COURT OF APPEALS

DECISION

DATED AND FILED

 

 

NOTICE

 

May 6, 1999

    This opinion is subject to further editing. If published, the official version will appear in the bound volume of the Official Reports.

 

Marilyn L. Graves

Clerk, Court of Appeals

of Wisconsin

    A party may file with the Supreme Court a petition to review an adverse decision by the Court of Appeals.  See § 808.10 and Rule 809.62, Stats.


 

 

 

Nos.   98-3069-CR
98-3070-CR

 

 

STATE OF WISCONSIN

 

IN COURT OF APPEALS

DISTRICT IV

 

No. 98-3069-CR

 

State of Wisconsin,

 

                             Plaintiff-Appellant,

 

              v.

 

Rocky A. Knoble,

 

                             Defendant-Respondent.

 

------------------------------------------------------------------------

 

No. 98-3070-CR

 

State of Wisconsin,

 

                             Plaintiff-Appellant,

 

              v.

 

Keith A. Johnson,

 

                             Defendant-Respondent.

 

 

 

 

                        APPEAL from an order of the circuit court for Richland County:  Edward e. leineweber, Judge.  Affirmed. 

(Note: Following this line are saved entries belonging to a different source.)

-- ==== Sys2Proof/Machine/HostOps.lean ====
section
/-!
DEFINITION. The host interface: command and completion rings (R439 to R441), the program-load path (R442), DMA channels (R443 to
R453), interrupts (R455), owners and functions (R435, R460), the link (R461).
-/

namespace Sys2Proof.Machine

/-- A bus error counts as poisoned data, or as an Unsupported Request or Completer Abort completion (R446, R461). -/
def State.busError (s : State) (poisoned : Bool) : State :=
  s.count R.pcieErrCounts (if poisoned then F.pcieErrCounts_poisoned else F.pcieErrCounts_urCa)

/-! ## Command ring (R439, R440) -/

/-- Entries of the command ring, and of the completion ring (R459). -/
def State.cmdSize (s : State) : Nat := 2 ^ clampN 4 12 (s.fld R.gateCmdCtl F.gateCmdCtl_log2Size)
def State.cplSize (s : State) : Nat := 2 ^ clampN 4 12 (s.fld R.gateCplCtl F.gateCplCtl_log2Size)

/-- Whether GATE fetches: the ring runs and is not empty, and LSCH takes new items (R528) and has room for the block and for its record.
[DEDUCED, log entry 115] -/
def State.cmdFetches (s : State) : Bool :=
  s.bit R.gateCmdCtl F.gateCmdCtl_en && s.fld R.gateStatus F.gateStatus_cmdState == 1 &&
    s.fld R.gateCmdIdx F.gateCmdIdx_head != s.fld R.gateCmdIdx F.gateCmdIdx_tail % s.cmdSize && s.clusterUp 0 &&
    s.domPhase 1 == 0 &&
    decide (s.lsch.store.length < 256) && decide (s.lsch.cpl.length < 256)

/-- A write of TAIL, the doorbell. -/
def State.cmdDoorbell (s : State) (v : BitVec 64) : State := s.setFld R.gateCmdIdx F.gateCmdIdx_tail v.toNat

/-- EN = 1 takes effect: the ring runs, CAUSE returns to none. -/
def State.cmdEnable (s : State) : State :=
  let s := s.setBit R.gateCmdCtl F.gateCmdCtl_en true
  let s := s.setBit R.gateStatus F.gateStatus_cmdEnPending false
  (s.setFld R.gateStatus F.gateStatus_cmdState 1).setFld R.gateStatus F.gateStatus_cmdCause 0

/-- The fetch in progress ends; a held EN = 1 takes effect. [DEDUCED, log entry 115] -/
def State.fetchEnds (s : State) : State :=
  let s := { s with host := { s.host with fetching := false } }
  if s.bit R.gateStatus F.gateStatus_cmdEnPending then s.cmdEnable else s

/-- The ring stops in BROKEN. -/
def State.cmdBreak (s : State) (cause : Nat) : State :=
  let s := (s.setFld R.gateStatus F.gateStatus_cmdState 2).setFld R.gateStatus F.gateStatus_cmdCause cause
  (s.gateEvent 3).fetchEnds

/-- The lowest free slot of the command store. [DEDUCED, log entry 115] -/
def State.freeSlot (s : State) : Option Nat := (List.range 256).find? (fun n => (s.blockAt n).isNone)

/-- The block that a header and instructions make (R391). -/
def mkBlock (slot order : Nat) (h : List (BitVec 64)) (code : List (BitVec 32)) : CmdBlock :=
  let w := fun i => (h.getD i 0).toNat
  let n := bitsOf (w 0) 7 0
  { slot := slot, order := order, seq := bitsOf (w 0) 63 32, subject := bitsOf (w 0) 31 20, prio := bitsOf (w 0) 19 17,
    immediate := bitOf (w 0) 16, sec := bitsOf (w 0) 15 12, lenM1 := n, frame := bitsOf (w 1) 47 0,
    cell := min 1062499 (bitsOf (w 2) 20 0), args := [h.getD 3 0, h.getD 4 0, h.getD 5 0, h.getD 6 0], code := code.take (n + 1) }

/-- GATE completes a fetch: the entry, the header and the instructions, or a bus error. [DEDUCED, log entry 118] -/
def State.cmdFetch (s : State) (err poisoned : Bool) (entry : BitVec 64) (h : List (BitVec 64)) (code : List (BitVec 32)) : State :=
  if !(s.host.fetching || s.cmdFetches) || !s.clusterUp 0 then s
  else if err then (s.busError poisoned).cmdBreak 1
  else if entry.toNat % 64 ≠ 0 then s.cmdBreak 2
  else match s.freeSlot with
    | none => s
    | some n =>
      let b := mkBlock n s.lsch.blocks h code
      let b := { b with late := !b.immediate && s.lpValid && s.lpPassed b.frame b.cell }
      let s := { s with lsch := { s.lsch with store := s.lsch.store ++ [b], blocks := s.lsch.blocks + 1 } }
      (s.setFld R.gateCmdIdx F.gateCmdIdx_head ((s.fld R.gateCmdIdx F.gateCmdIdx_head + 1) % s.cmdSize)).fetchEnds

/-- Empty the command ring. -/
def State.cmdIdxZero (s : State) : State := s.setReg R.gateCmdIdx 0

/-- A write of GATE.CMD_BASE. -/
def State.cmdBaseWrite (s : State) (v : BitVec 64) : State :=
  if s.bit R.gateCmdCtl F.gateCmdCtl_en ∨ s.host.fetching then s else (s.setReg R.gateCmdBase v).cmdIdxZero

/-- A write of GATE.CMD_CTL: LOG2_SIZE changes only where EN was 0 and no fetch runs; EN = 0 lets a fetch complete.
[DEDUCED, log entry 115] -/
def State.cmdCtlWrite (s : State) (v : BitVec 64) : State :=
  let was := s.bit R.gateCmdCtl F.gateCmdCtl_en
  let size := bitsOf v.toNat 3 0
  let fetch := s.host.fetching || s.cmdFetches
  let s := if was ∨ s.host.fetching ∨ size = s.fld R.gateCmdCtl F.gateCmdCtl_log2Size then s
    else (s.setFld R.gateCmdCtl F.gateCmdCtl_log2Size size).cmdIdxZero
  if bitOf v.toNat 63 then
    if s.host.fetching ∧ !was then s.setBit R.gateStatus F.gateStatus_cmdEnPending true
    else if was then s
    else s.cmdEnable
  else
    let s := { s with host := { s.host with fetching := fetch } }
    let s := (s.setBit R.gateCmdCtl F.gateCmdCtl_en false).setBit R.gateStatus F.gateStatus_cmdEnPending false
    if s.fld R.gateStatus F.gateStatus_cmdState = 2 then s else s.setFld R.gateStatus F.gateStatus_cmdState 0

/-! ## Completion ring (R441) -/

/-- A waiting completion record is written at TAIL, TAIL is written back, and the CPL event is raised. -/
def State.cplWrite (s : State) : State :=
  let t := s.fld R.gateCplIdx F.gateCplIdx_tail
  match s.lsch.cpl with
  | [] => s
  | r :: rest =>
    if !s.bit R.gateCplCtl F.gateCplCtl_en ∨ (t + 1) % s.cplSize = s.fld R.gateCplIdx F.gateCplIdx_head % s.cplSize then s
    else
      let base := (s.reg R.gateCplBase).toNat / 32 * 32
      let s := { s with lsch := { s.lsch with cpl := rest } }
      let s := s.hostOut (.write 0 (base + 32 * t) (r.flatMap (fun w => beBytes 8 w.toNat)))
      let t' := (t + 1) % s.cplSize
      let s := s.setFld R.gateCplIdx F.gateCplIdx_tail t'
      let s := if s.bit R.gateCplCtl F.gateCplCtl_tailwbEn then
          s.hostOut (.write 0 ((s.reg R.gateCplTailwb).toNat / 8 * 8) (beBytes 8 t')) else s
      s.gateEvent 1

/-! ## Program-load path (R442) -/

/-- Whether some core runs a program. -/
def State.anyActive (s : State) : Bool := s.lsch.cores.any (fun e => e.2.activeLoaded)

                        DYKMAN, P.J.[1]  The State appeals from an order granting Rocky Knoble and Keith Johnson’s motions to suppress evidence.  The issues on appeal are:  (1) whether Knoble and Johnson voluntarily consented to a search; and (2) whether there was a sufficient break in the causal chain between the alleged involuntary consent and the seizure of evidence to dissipate or attenuate the taint caused by the earlier alleged coercion.  We conclude the State has failed to meet its burden of showing clear and convincing evidence that the consent to search was freely and intelligently given, and that the subsequent search of Knoble and Johnson’s apartment was not sufficiently attenuated from the involuntary consent.  Accordingly, we affirm.

 

Background

                        On November 21, 1997, at approximately 7:55 p.m., Detective J.R. Spencer of the Sauk County Sheriff’s Department stopped Knoble and Johnson’s vehicle because it had a defective headlamp.  After questioning Knoble and Johnson, Detective Spencer requested permission to search the vehicle.  Johnson agreed. 

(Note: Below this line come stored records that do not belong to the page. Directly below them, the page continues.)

-- ==== Sys2Proof/Machine/Mon.lean ====
section
/-!
DEFINITION. The meanings of the commands of MON and of the counter blocks (R553 to R558).
-/

namespace Sys2Proof.Machine

/-- PMC_SEL_WRITE (R553). -/
def execPmcSelWrite (u : Fin 256) (v : Word) (s : State) : Host.Outcome State Fault Refusal :=
  .next (if unitAssigned u && s.unitOn u then s.pmcSelWrite u v else s)

/-- DUMP_DUE (R555). -/
def execDumpDue (k : Fin 16) (s : State) : Host.Outcome State Fault Refusal := .next (s.dumpDue k)

/-- DUMP_OFFER (R556). -/
def execDumpOffer (k : Fin 16) (s : State) : Host.Outcome State Fault Refusal := .next (s.dumpOffer k)

/-- BW_CFG_WRITE (R558). -/
def execBwCfgWrite (v : Word) (s : State) : Host.Outcome State Fault Refusal := .next (s.bwCfgWrite v)

end Sys2Proof.Machine
end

                        After the search, Johnson admitted that he and Knoble had smoked marijuana, and Knoble indicated that Johnson might have a bag of marijuana.  After receiving this information, Officer Jerry Strunz of the Sauk Prairie Police Department, who was also at the scene, had a dog search around the vehicle for drugs.  Upon further questioning, Knoble and Johnson admitted that they had contraband at their apartment, and they agreed to allow Detective Spencer to meet other Richland County deputies at their residence, so they could turn the contraband over to the officers.  Detective Spencer followed behind Knoble and Johnson as they returned home in their own car. 

                        Upon arriving at Knoble and Johnson’s apartment, Detective Spencer met with Deputy Rick Wickland and Deputy Dane Kanable, of the Richland County Sheriff’s Department.  Deputy Wickland confirmed that Knoble and Johnson had some items they wished to turn over and asked if he could accompany them into their apartment.  Johnson and Knoble agreed. 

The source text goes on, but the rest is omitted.